Seeking boosted profits and productivity, gargantuan livestock corporations such as Smithfield and Tyson bunched animals up in ever more concentrated and specialized corporate facilities, where workers loaded them with antibiotics that undermined their immune systems. When the avian flu broke out at the Thai facilities of the massive agribusiness conglomerate CP Foods, the company actually collaborated with the Thai government to increase its poultry production, paying off contract farmers to keep quiet about the sick birds. Factory farming techniques aligned with regulatory capture to form a perfect vessel not just for zoonotic illness but all types of diseases. Malaria, for instance, thrives in marshy deforested areas. As corporations, especially cattle farming conglomerates, have razed the Amazon in recent years, they caused a global increase in the disease. One 2019 study found that malaria had risen more than 3 percent over the previous decade, and rates were much higher in communities that bordered the Amazon.
Hellishly, rising temperatures will only make this phenomenon worse. Deforestation is one of a few factors sapping the world’s tropical forests of their ability to absorb greenhouse gases. Released into the atmosphere, those extra emissions drive up temperatures and help destroy animal habitats, forcing more species to butt up against another and swap contagions. In other words, the climate crisis is not only making our weather more chaotic as temperatures rise; it’s also helping to create new strains of dangerous diseases. The unceasing quest for market efficiency has trickled down into microbiology—making illnesses more lethal, and providing them more opportunities to jump from one animal species to another before landing on us humans. And the economic status quo is preventing solutions from taking hold, too.
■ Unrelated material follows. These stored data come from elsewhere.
/-- A whole unpacking, from any state: RNEW loads the word and the READs answer its slices (R92). -/
theorem runCommands_unpacking (x : Word) (counts : List Count) (s : State)
    (h : totalBits counts ≤ s.width.bits) :
    ∃ t rs, runCommands (unpacking x counts) s = some (t, 0 :: rs) ∧
      rs.map BitVec.toNat = slices s.width x.toNat 0 counts ∧
      t.pos.toNat = totalBits counts ∧ t.bitVec = x ∧ t.width = s.width := by
  have hx : exec (.rnew x) s = .next (respond 0 (setWord x (setCursor 0 0 s))) := exec_rnew_eq_next.mpr rfl
  obtain ⟨t, rs, hrun, hrs, hpos, hvec, hwidth⟩ := runCommands_readAll counts
    (s := respond 0 (setWord x (setCursor 0 0 s))) rfl ((Nat.zero_add _).trans_le h)
  exact ⟨t, rs, runCommands_cons hx rfl hrun, hrs, hpos.trans (Nat.zero_add _), hvec, hwidth⟩

/-- Settles O45: `runCommands_unpacking`. -/
theorem fieldsReadInOrder : Obligations.FieldsReadInOrder := by
  intro x counts s h
  obtain ⟨t, rs, hrun, hrs, hpos, hvec, -⟩ := runCommands_unpacking x counts s h
  exact ⟨t, rs, hrun, hrs, hpos, hvec⟩

theorem slices_length (w : Width) (x above : Nat) (counts : List Count) :
    (slices w x above counts).length = counts.length := by
  induction counts generalizing above with
  | nil => rfl
  | cons c rest ih => rw [slices_cons, List.length_cons, ih, List.length_cons]

/-- Responses that are slices have one entry for each count, so the fields they make have those counts. -/
theorem fieldBits_zip {w : Width} {x above : Nat} {counts : List Count} {rs : List Word}
    (h : rs.map BitVec.toNat = slices w x above counts) : fieldBits (counts.zip rs) = totalBits counts := by
  have hlen : rs.length = counts.length := by rw [← List.length_map, h, slices_length]
  rw [fieldBits, List.map_fst_zip hlen.ge]

/-- Slices put together, most significant first, are the bits they cover (R93): by `slice_mul_add_slice`, the first slice
and what the others cover. -/
theorem packedValue_zip {w : Width} {x above : Nat} {counts : List Count} {rs : List Word}
    (h : rs.map BitVec.toNat = slices w x above counts) (hle : above + totalBits counts ≤ w.bits) :
    packedValue (counts.zip rs) = x / 2 ^ (w.bits - above - totalBits counts) % 2 ^ totalBits counts := by
  induction counts generalizing above rs with
  | nil => simp [packedValue, totalBits, Nat.mod_one]
  | cons c rest ih =>
    cases rs with
    | nil => cases h
    | cons r rs =>
      rw [List.map_cons, slices_cons, List.cons.injEq] at h
      obtain ⟨hr, hrs⟩ := h
      rw [totalBits] at hle ⊢
      have hhigh : w.bits - above - c.toNat = w.bits - above - (c.toNat + totalBits rest) + totalBits rest := by omega
      have hlow : w.bits - (above + c.toNat) - totalBits rest = w.bits - above - (c.toNat + totalBits rest) := by omega
      rw [List.zip_cons_cons, packedValue_cons, maskedField, hr, Nat.mod_mod, fieldBits_zip hrs, ih hrs (by omega),
        hhigh, hlow, slice_mul_add_slice]

/-- The slices of a W-bit word from its top are its top bits (R93). -/
theorem packedValue_zip_of_fits {w : Width} {x : Word} {counts : List Count} {rs : List Word} (hfits : Word.fits w x)
    (h : rs.map BitVec.toNat = slices w x.toNat 0 counts) (hle : totalBits counts ≤ w.bits) :
    packedValue (counts.zip rs) = x.toNat / 2 ^ (w.bits - totalBits counts) := by
  have hlt : x.toNat / 2 ^ (w.bits - totalBits counts) < 2 ^ totalBits counts := by
    apply Nat.div_lt_of_lt_mul
    rwa [← Nat.pow_add, Nat.sub_add_cancel hle]
  rw [packedValue_zip h (by omega), Nat.sub_zero, Nat.mod_eq_of_lt hlt]

/-- Settles O48: the responses are slices (`runCommands_unpacking`), which `packedValue_zip_of_fits` puts together. -/
theorem responsesReassembleTheWord : Obligations.ResponsesReassembleTheWord := by
  intro x counts s hfits h
  obtain ⟨t, rs, hrun, hrs, -⟩ := runCommands_unpacking x counts s h
  have hvalue := packedValue_zip_of_fits hfits hrs h
  exact ⟨t, rs, hrun, hvalue, fun hall => by rw [hvalue, hall, Nat.sub_self, Nat.pow_zero, Nat.div_one]⟩

end Sys2Proof.Machine
end

section
/-!
PROOFS. The round trips (43_properties.md R97, R98, R103): the slices of a word that holds packed fields are the fields,
and the packed value of a word's slices is the word.
-/

namespace Sys2Proof.Machine

theorem packedValue_singleton (f : Field) : packedValue [f] = maskedField f := by
  simp [packedValue, fieldBits, totalBits]

/-- Of a word whose last k bits stand below packed fields, the slices from the fields' place on are the masked fields
(R97, R98). -/
theorem slices_of_packed (w : Width) (x k above : Nat) (fields : List Field)
    (hplace : above + fieldBits fields + k = w.bits) (hx : x / 2 ^ k % 2 ^ fieldBits fields = packedValue fields) :
    slices w x above (fields.map Prod.fst) = fields.map maskedField := by
  induction fields generalizing above with
  | nil => rfl
  | cons f rest ih =>
    rw [fieldBits_cons] at hplace hx
    obtain ⟨hhigh, hlow⟩ := packedValue_append_div_mod [f] rest
    rw [List.singleton_append, ← hx] at hhigh hlow
    have hshift : w.bits - above - f.1.toNat = k + fieldBits rest := by omega
    have hfield : x / 2 ^ (k + fieldBits rest) % 2 ^ f.1.toNat = maskedField f := by
      rw [Nat.pow_add, ← Nat.div_div_eq_div_mul, ← Nat.mod_mul_right_div_self, ← Nat.pow_add, Nat.add_comm, hhigh,
        packedValue_singleton]
    have hrest : x / 2 ^ k % 2 ^ fieldBits rest = packedValue rest := by
      rw [← hlow, Nat.mod_mod_of_dvd _ (Nat.pow_dvd_pow 2 (Nat.le_add_left _ _))]
    rw [List.map_cons, slices_cons, hshift, hfield, ih (above + f.1.toNat) (by omega) hrest, List.map_cons]

/-- The slices of the packed word itself, when the fields stand at its lowest bits. -/
theorem slices_packedValue (w : Width) (above : Nat) (fields : List Field) (h : above + fieldBits fields = w.bits) :
    slices w (packedValue fields) above (fields.map Prod.fst) = fields.map maskedField :=
  slices_of_packed w _ 0 above fields h (by rw [Nat.pow_zero, Nat.div_one, Nat.mod_eq_of_lt (packedValue_lt fields)])

/-- Settles O46: the packing answers the packed value, and with T = W the fields fill the word, so that its slices are
the masked fields (`slices_packedValue`). -/
theorem roundTripOfAFullWord : Obligations.RoundTripOfAFullWord := by
  intro fields s h
  obtain ⟨t, p, hpack, hp, -, hwidth⟩ := runCommands_packing fields s h.le
  obtain ⟨u, vs, hunpack, hvs, -⟩ := runCommands_unpacking p (fields.map Prod.fst) t (hwidth ▸ h.le)
  refine ⟨t, u, _, p, vs, hpack, hunpack, ?_⟩
  rw [hvs, hp, hwidth, slices_packedValue s.width 0 fields ((Nat.zero_add _).trans h)]

/-- W - T as a count: the padding that fills the word (R98). -/
def padding (w : Width) (fields : List Field) : Count :=
  BitVec.ofNat 8 (w.bits - fieldBits fields)

theorem toNat_padding (w : Width) (fields : List Field) : (padding w fields).toNat = w.bits - fieldBits fields := by
  have hw := w.bits_le
  rw [padding, BitVec.toNat_ofNat, Nat.mod_eq_of_lt (by omega)]

/-- A padding READ answers the zeros above the right-justified fields, and the fields follow (R98 a). -/
theorem unpacking_after_padding {fields : List Field} {p : Word} {t : State} (hp : p.toNat = packedValue fields)
    (h : fieldBits fields ≤ t.width.bits) :
    ∃ u vs, runCommands (unpacking p (padding t.width fields :: fields.map Prod.fst)) t = some (u, 0 :: 0 :: vs) ∧
      vs.map BitVec.toNat = fields.map maskedField := by
  have hpad := toNat_padding t.width fields
  have htotal : totalBits (padding t.width fields :: fields.map Prod.fst) ≤ t.width.bits := by
    rw [totalBits, hpad]
    exact (Nat.sub_add_cancel h).le
  obtain ⟨u, rs, hrun, hrs, -⟩ := runCommands_unpacking p _ t htotal
  cases rs with
  | nil => cases hrs
  | cons r vs =>
    rw [slices_cons, List.map_cons, List.cons.injEq, hpad, hp, Nat.sub_zero, Nat.sub_sub_self h,
      Nat.div_eq_of_lt (packedValue_lt fields), Nat.zero_mod] at hrs
    obtain ⟨hr, hvs⟩ := hrs
    obtain rfl : r = 0 := BitVec.eq_of_toNat_eq hr
    exact ⟨u, vs, hrun, hvs.trans (slices_packedValue t.width _ fields (by omega))⟩

/-- A packing that ends with a padding WRITE of zeros has its fields at the top of the word, where the READs begin
(R98 c). -/
theorem unpacking_of_padded_packing (fields : List Field) (s : State) (h : fieldBits fields ≤ s.width.bits) :
    ∃ t rs p u vs, runCommands (packing (fields ++ [(padding s.width fields, 0)])) s = some (t, rs ++ [p]) ∧
      runCommands (unpacking p (fields.map Prod.fst)) t = some (u, 0 :: vs) ∧
      vs.map BitVec.toNat = fields.map maskedField := by
  have hpad := toNat_padding s.width fields
  have hlast : fieldBits [(padding s.width fields, 0)] = s.width.bits - fieldBits fields := hpad
  obtain ⟨t, p, hpack, hp, -, hwidth⟩ := runCommands_packing (fields ++ [(padding s.width fields, 0)]) s
    (by rw [fieldBits_append, hlast]; omega)
  obtain ⟨u, vs, hunpack, hvs, -⟩ := runCommands_unpacking p (fields.map Prod.fst) t (hwidth ▸ h)
  obtain ⟨htop, -⟩ := packedValue_append_div_mod fields [(padding s.width fields, 0)]
  refine ⟨t, _, p, u, vs, hpack, hunpack, ?_⟩
  rw [hvs, hwidth, hp]
  refine slices_of_packed s.width _ (s.width.bits - fieldBits fields) 0 fields (by omega) ?_
  rw [← hlast, htop, Nat.mod_eq_of_lt (packedValue_lt fields)]
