/-- An overflow of an exponential (R50, Table 2-3). -/
def expOverflow (sat : Bool) : Nat × BitVec 5 := (if sat then maxCode fp32 false else infCode fp32 false, fOF ||| fNX)

/-- The integer part, toward minus infinity, of a finite value. -/
def floorV (d : Dy) : Int :=
  if 0 ≤ d.e then d.sm * 2 ^ d.e.toNat else d.sm / 2 ^ (-d.e).toNat

/-- ln 2 in steps of 2^-160, from the series Σ 1 / (k 2^k). -/
def ln2Fix : Nat := (List.range 170).foldl (fun s k => s + 2 ^ 160 / ((k + 1) * 2 ^ (k + 1))) 0

/-- e^r for 0 ≤ r < 1, argument and result in steps of 2^-160, from the series Σ r^k / k!. -/
def expFix (r : Nat) : Nat :=
  ((List.range 45).foldl (fun (a : Nat × Nat) k => let t := a.1 * r / ((k + 1) * 2 ^ 160); (t, a.2 + t)) (2 ^ 160, 2 ^ 160)).2

/-- The exact 2^a up to a relative error far below the bound of R79. -/
def exactExp2 (d : Dy) : Dy :=
  let n := floorV d
  let f : Int := if 0 ≤ d.e then 0 else d.sm * 2 ^ 160 / 2 ^ (-d.e).toNat - n * 2 ^ 160
  { neg := false, m := expFix (f.toNat * ln2Fix / 2 ^ 160), e := n - 160 }

/-- The exact e^a up to a relative error far below the bound of R79. -/
def exactExp (d : Dy) : Dy :=
  let a : Int := if 0 ≤ d.e then d.sm * 2 ^ d.e.toNat * 2 ^ 160 else d.sm * 2 ^ 160 / 2 ^ (-d.e).toNat
  let n := a / (ln2Fix : Int)
  { neg := false, m := expFix (a - n * ln2Fix).toNat, e := n - 160 }

/-- The codes that R79 allows around an exact result x: the least and the greatest. The error is at most 2^-22 of the result
where that is normal, and 2^-149 below. -/
def expBound (x : Dy) : Nat × Nat :=
  let err : Dy := if topExp x.m x.e < -126 then { neg := false, m := 1, e := -149 } else { x with e := x.e - 22 }
  let low := x.add { err with neg := true }
  (if low.neg || low.m = 0 then 0 else (roundTo fp32 1 true 0 low).1 + 1, (roundTo fp32 1 true 0 (x.add err)).1)

/-- A free result held inside R79's bound around x and between the results that R79 states exactly on both sides: both bounds never
decrease from an operand to a greater one, and neither does the result. -/
def expFree (x : Dy) (lo hi v : Nat) : Nat := clampCode lo hi (clampCode (expBound x).1 (expBound x).2 v)

/-- The value at an operand of a function that goes up by one at each of its steps: operands are numbered from the lowest to the
greatest. -/
def stepsAt (steps : List Nat) (neg : Bool) (mag : Nat) : Nat :=
  (steps.filter (fun k => decide (k ≤ if neg then 2 ^ 31 - mag else 2 ^ 31 + mag))).length

/-- VEXP2 (R79): exact at the integers from −149 to 127, and between them a free value inside the bound that keeps to the exact
values on both sides; 2 to the lowest finite value is +0 (R83). -/
def exp2V (sat : Bool) (a : Val) : Nat × BitVec 5 :=
  match a with
  | .nan _ => (canonNan fp32, 0)
  | .inf n => (if n then 0 else infCode fp32 false, 0)
  | .num d =>
    if d.m = 0 then (pow2Code 0, 0)
    else
      let n := if topExp d.m d.e > 12 then (if d.neg then -5000 else 5000) else floorV d
      let whole := decide (0 ≤ d.e) || d.m % 2 ^ (-d.e).toNat == 0
      if n ≥ 128 then expOverflow sat
      else if d.neg && decide ((roundTo fp32 1 true 0 { d with neg := false }).1 = maxCode fp32 false) then (0, fNX ||| fUF)
      else if whole && decide (-149 ≤ n) then (pow2Code n, 0)
      else
        let v := stepsAt Config.vexp2 d.neg (roundTo fp32 1 true 0 { d with neg := false }).1
        (if n < -150 then clampCode 0 1 v else expFree (exactExp2 d) (pow2Code n) (pow2Code (n + 1)) v, fNX ||| flagIf (decide (n < -126)) fUF)

/-- VEXP (R79): 1 for 0; else a free value inside the bound and on the right side of 1. The limits are those of the exact
result: e^a reaches 2^128 from 0x42B17218 on, and lies below 2^-126 from −(0x42AEAC50) down; from −128 down it lies below
2^-150. -/
def expV (sat : Bool) (a : Val) : Nat × BitVec 5 :=
  match a with
  | .nan _ => (canonNan fp32, 0)
  | .inf n => (if n then 0 else infCode fp32 false, 0)
  | .num d =>
    if d.m = 0 then (pow2Code 0, 0)
    else
      let c := (roundTo fp32 1 true 0 { d with neg := false }).1
      let v := stepsAt Config.vexp d.neg c
      if d.neg then
        (if topExp d.m d.e ≥ 7 then clampCode 0 1 v else expFree (exactExp d) 0 (pow2Code 0) v, fNX ||| flagIf (decide (c ≥ 0x42AEAC50)) fUF)
      else if c ≥ 0x42B17218 then expOverflow sat
      else (expFree (exactExp d) (pow2Code 0) (maxCode fp32 false) v, fNX)

end Sys2Proof.Machine
end

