/-- The second step on a host line: the sectors that the host must grant or take (R194, R198; Table 7-17). A region cache that holds
no tag for the line reads it by RdCurr and writes through. A lost host is answered for at once, with poison for what is read
(R204), and nothing is sent while Cache_Enable is 0 or a function-level reset runs (09_host_port.md R247, R256). -/
def State.hostWaits (s : State) (r : Nat) (l : LineId) (q : HReq) (a : Ask) : List Expect × State :=
  let e := s.rline r l
  let through := e.isNone || a.kind == .wOWrInv
  let need : BitVec 4 :=
    if through then a.secs
    else if a.kind == .itoMWr then a.secs else hostNeeds e a.secs a.clears
  if need = 0 then ([], s)
  else if s.hostGone then ([], if a.read then s.poisonLine r l need false else s)
  else if s.cacheEnable = false ∨ s.hpt.flr then ([.slot], s)
  else
    let asks : State := match through, q.bytes with
      | true, some b => (ones need).foldl (fun t k => t.writeThrough l b.1 b.2 k) (s.releaseSecs r l need)
      | _, _ =>
        let kind : D2H := if through then .rdCurr
          else match q with
            | .msg c => if a.kind == .rdCurr && s.curLoad c then .rdShared else a.kind
            | _ => a.kind
        (ones need).foldl (fun t k => t.emit (.d2h kind (l.line.toNat * 256 + 64 * k) 0 0)) s
    ((ones need).map .go, asks)

/-- The second step of a request at a home, once its holders have given way: its data, from the home, from a forwarder or from
the stack, or the host's grant (Tables 7-5 and 7-7). -/
def State.dataWaits (s : State) (r : Nat) (l : LineId) (q : HReq) : List Expect × State :=
  match askAt q with
  | none => ([], s)
  | some a =>
    if s.failsAt r q then ([], s)
    else if l.host then s.hostWaits r l q a
    else
      let e := s.rline r l
      let held : Bool := match e with
        | some x => !x.dirOnly && (a.secs &&& ~~~x.valid) == 0
        | none => false
      if !a.read || held then ([], s)
      else
        let fwd : Option (Nat × Fin 100) := match e.bind (fun x => x.fwdr), q with
          | some f, .msg (.rdshared b _ _) => if f = b.val then none else some (f, b)
          | _, _ => none
        match fwd with
        | some (f, b) => ([.fwd f], s.emit (.noc (.snpfwd (Fin.ofNat 100 f) l b)))
        | none =>
          match s.place (l.line.toNat * 256) with
          | none => ([], s)
          | some p =>
            let op : StackOp := match ones a.secs with
              | [k] => .rd64 l.line.toNat k
              | _ => .rd256 l.line.toNat
            let x := s.stackSend p.port op
            ([.stack p.port x.1], x.2)

/-! ### Atomics (05_veltur_instructions.md R144) -/

/-- The new value of an atomic operation and the flags it raises: codes 0 to 10; 32 bits or 64. -/
def amoNew (op : Nat) (wide : Bool) (old a c : W64) : W64 × BitVec 5 :=
  let n := if wide then 64 else 32
  let o := old.toNat % 2 ^ n
  let x := a.toNat % 2 ^ n
  let k := c.toNat % 2 ^ n
  let out : Nat → W64 × BitVec 5 := fun v => (BitVec.ofNat 64 (v % 2 ^ n), 0)
  match op with
  | 0 => out (o + x)
  | 1 => out (Nat.land o x)
  | 2 => out (Nat.lor o x)
  | 3 => out (Nat.xor o x)
  | 4 => out (if sext n o ≤ sext n x then o else x)
  | 5 => out (if sext n o ≥ sext n x then o else x)
  | 6 => out (if o ≤ x then o else x)
  | 7 => out (if o ≥ x then o else x)
  | 8 => out x
  | 9 => out (if o = k then x else o)
  | _ =>
    let r := finish fp32 0 false (addV (decodeVal fp32 o) (decodeVal fp32 x))
    (BitVec.ofNat 64 r.1, r.2)

/-- The n bytes of a line from a byte on, as a number. -/
def lineVal (l : Line) (off n : Nat) : W64 := BitVec.ofNat 64 (leVal ((List.range n).map (fun i => lineByte l (off + i))))

/-- What an atomic leaves in a line: the old value, and the bytes that it writes with their mask. -/
def amoLine (l : Line) (off op : Nat) (wide : Bool) (a c : W64) : W64 × LineMask × Line :=
  let n := if wide then 8 else 4
  let old := lineVal l off n
  (old, maskOf off n, linePut 0 off (leBytes n (amoNew op wide old a c).1.toNat))

/-! ### The accesses of a thread (06_memory_ordering.md R158 to R160) -/

/-- The g register that an outstanding access will write. -/
def AccKind.dest : AccKind → Option (BitVec 6)
  | .ld d _ => some d
  | .ldr d _ => some d
  | .stc d => some d
  | .amo d _ _ _ => some d
  | _ => none

/-- Whether an access is an atomic. -/
def AccKind.isAmo : AccKind → Bool
  | .amo _ _ _ _ => true
  | _ => false

/-- Whether an access is a scalar load. -/
def AccKind.isLoad : AccKind → Bool
  | .ld _ _ | .ldr _ _ => true
  | _ => false

/-- Whether an access stores. -/
def AccKind.stores : AccKind → Bool
  | .st | .stc _ | .zline | .tst _ _ _ _ => true
  | _ => false

/-- Whether an access takes a whole line. -/
def AccKind.whole : AccKind → Bool
  | .zline => true
  | _ => false

/-- The line of a target of this device or of the host, and the byte in it. -/
def lineOfTgt : Target → Option (LineId × Nat)
  | .dev o => some (lineFor false o, o % 256)
  | .host h => some (lineFor true h, h % 256)
  | _ => none

/-- The bytes and the mask that an access writes in its line. -/
def Acc.image (a : Acc) (off : Nat) : LineMask × Line :=
  match a.kind with
  | .zline => (BitVec.allOnes 256, 0)
  | _ => (maskOf off a.size, linePut 0 off (leBytes a.size a.data.toNat))

/-- The state with an outstanding access of a thread changed. -/
def State.updAcc (s : State) (b t id : Nat) (f : Acc → Acc) : State :=
  let th := s.thr b t
  s.setThr b t { th with accs := updWhere (fun a => a.id == id) f th.accs }

/-- Whether two targets lie in one 64-byte sector of one memory, or in one line when whole is true. -/
def sectorMeet (whole : Bool) (a b : Target) : Bool :=
  let k := if whole then 256 else 64
  match a, b with
  | .dev x, .dev y => x / k == y / k
  | .host x, .host y => x / k == y / k
  | .remote d x, .remote e y => decide (d = e) && x / k == y / k
  | _, _ => false

/-- Whether every earlier access of a thread to an access's sector has been performed (R160). -/
def Thread.inTurn (th : Thread) (a : Acc) : Bool :=
  !(th.accs.any (fun x => !x.performed && decide (x.id < a.id) && sectorMeet (x.kind.whole || a.kind.whole) x.tgt a.tgt))
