/-- The storers of a write-combining line, each with the first of its bytes that a test allows and the number of sectors of the line
in which it has such bytes. -/
def WLine.storers (x : WLine) (ok : Nat → Bool) : List (Storer × Nat × Nat) :=
  let who := x.who.filter (fun e => ok e.1)
  ((who.map (fun e => e.2)).eraseDups).map (fun k =>
    let at' := (who.filter (fun e => decide (e.2 = k))).map (fun e => e.1)
    (k, at'.headD 0, ((at'.map (fun n => n / 64)).eraseDups).length))

/-- The bytes of a write-combining line that a block wrote. -/
def WLine.maskOfBlock (x : WLine) (b : Nat) : LineMask :=
  (x.who.filter (fun e => e.2.b == b)).foldl (fun (m : LineMask) e => m ||| maskOf e.1 1) 0

/-- Whether two owners are drains of the same blocks. -/
def sameBlocks : Own → Own → Bool
  | .drain xs, .drain ys => xs.all (fun x => ys.all (fun y => x.1.b == y.1.b))
  | _, _ => false

/-- Whether a WRITE goes on where another ends, in the same 4 KiB of the target (12_umakin_transport.md R328). -/
def TxPkt.goesOn (p q : TxPkt) : Bool :=
  p.typ == 0 && q.typ == 0 && decide (p.addr.toNat + p.payload.length = q.addr.toNat) && decide (p.addr.toNat / 4096 = q.addr.toNat / 4096)

/-- A drained run joins the packets that wait for a device: the last of them, when that is a drain of the same block which it goes on
(12_umakin_transport.md R328). -/
def State.queueDrain (s : State) (dev : Nat) (ths : List (Storer × W64)) (p : TxPkt) : State :=
  let s1 := s.activate dev
  let q := s1.qp dev
  match q.unsent.getLast? with
  | some y => match y.own with
    | .drain xs =>
      if sameBlocks y.own (.drain ths) && y.pkt.goesOn p then
        s1.setQp dev { q with unsent := q.unsent.dropLast ++ [{ y with
          pkt := { y.pkt with payload := y.pkt.payload ++ p.payload },
          own := .drain (xs ++ ths.filter (fun k => !(xs.any (fun x => decide (x.1 = k.1))))) }] }
      else s1.setQp dev { q with unsent := q.unsent ++ [{ pkt := p, own := .drain ths, order := 0 }] }
    | _ => s1.setQp dev { q with unsent := q.unsent ++ [{ pkt := p, own := .drain ths, order := 0 }] }
  | none => s1.setQp dev { q with unsent := [{ pkt := p, own := .drain ths, order := 0 }] }

/-- A write-combining line starts to drain: to its home as one coherent write of its written bytes, or into the packets for another
device, the bytes of each block for themselves; behind an earlier drain of the same line it waits. At a dead target its stores are
discarded (R173), and at a lost host at the host port (09_host_port.md R261). -/
def State.startDrain (s : State) (r : Nat) (x : WLine) : State :=
  let gone : State → State := fun t => t.setWc r ((t.wc r).erase x)
  let at' : Nat → W64 := fun k => x.tgt.addr + BitVec.ofNat 64 k
  match s.deadAt x.tgt with
  | some d => (gone s).each (x.storers (fun _ => true)) (fun t k => t.discardOf k.1 d (at' k.2.1) k.2.2)
  | none =>
    match x.tgt with
    | .remote dev off =>
      (gone s).each ((x.who.map (fun e => e.2.b)).eraseDups.flatMap (fun b =>
          (runsOf (x.maskOfBlock b) x.data).map (fun p => (b, p)))) (fun t q =>
        let p := q.2
        let mine := (x.storers (fun k => decide (p.1 ≤ k) && decide (k < p.1 + p.2.length))).filter (fun k => k.1.b == q.1)
        (writePkts (off + p.1) p.2).foldl (fun (u : State) w => u.queueDrain dev.toNat (mine.map (fun k => (k.1, at' k.2.1))) w) t)
    | .bstore _ => gone s
    | _ =>
      match lineOfTgt x.tgt with
      | none => s
      | some (l, _) =>
        if l.host && s.hpt.hostLost then
          let t := gone s
          { t with hpt := { t.hpt with hlDiscard := satAdd t.hpt.hlDiscard (popc (maskSecs x.mask)) } }
        else if (s.home l).isNone || (l.host && s.hpt.flr) || (s.wc r).any (fun y => y.out && decide (y.tgt = x.tgt)) then s
        else
          let s1 := s.setWc r (updWhere (fun y => decide (y = x)) (fun y => { y with out := true }) (s.wc r))
          s1.toHome (.wrpart (Fin.ofNat 5 r) l x.mask x.data)

/-- Write-combining lines of a region start to drain, and what goes to other devices leaves as joined packets. -/
def State.drainLines (s : State) (r : Nat) (xs : List WLine) : State :=
  (s.each xs (fun t x => t.startDrain r x)).pumpQps
    ((xs.filterMap (fun x => match x.tgt with | .remote d _ => some d.toNat | _ => none)).eraseDups)

/-- A write-combining line starts to drain. -/
def State.drainLine (s : State) (r : Nat) (x : WLine) : State := s.drainLines r [x]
Consider the hobbled state of coronavirus relief efforts. In 2006, a Department of Health and Human Services initiative sought to mass produce cheap, portable ventilators to meet the demands of a pandemic. But the project ran aground six years later, when the medical device giant Covidien acquired the company contracted to make the ventilators. And hospitals, operating on razor-thin margins, have been forced to sell off their reserves of ventilators and personal protective equipment to satisfy investors and management consultants. “You can’t have extra capacity and efficiency at the same time,” Mount Sinai’s chair of emergency medicine told FiveThirtyEight during the coronavirus pandemic. “In fact, for years, we’ve called that waste.”
We may not see the full horror of Covid-19 until it settles into the global south. Countries throughout Africa and Latin America have been on the losing end of decades of International Monetary Fund–imposed belt-tightening that have starved public health systems in the name of lean, balanced national budgets. In Uganda, a punishing austerity package in the 1990s prioritized debt service over health care spending. The country now has just 55 intensive care unit beds for 43 million people. Doctors make around US$800 a month on average, with nurses and other support staff earning far less. Nurses and midwives there have protested a shortage of personal protective equipment, noting that just 19.4 percent have adequate PPE as they battle the virus.
The funding and political will to solve a problem like a pandemic tend to last only so long as the outbreak does. Covid-19 offers a fleeting chance to mandate that the pharmaceutical industry produce life-saving drugs instead of the most profitable ones; to look upstream and address the corporate malpractice fueling fierce diseases; and to invest in a public health system capable of treating and snuffing out future outbreaks. Private enterprise may smoothly churn out pork chops and expensive medical equipment, but it’s not built for preventing and handling pandemics. The coronavirus crisis—layered on top of so many others—offers an ultimatum for governments in the twenty-first century: Prioritize human well-being over corporate profits, or suffer the consequences.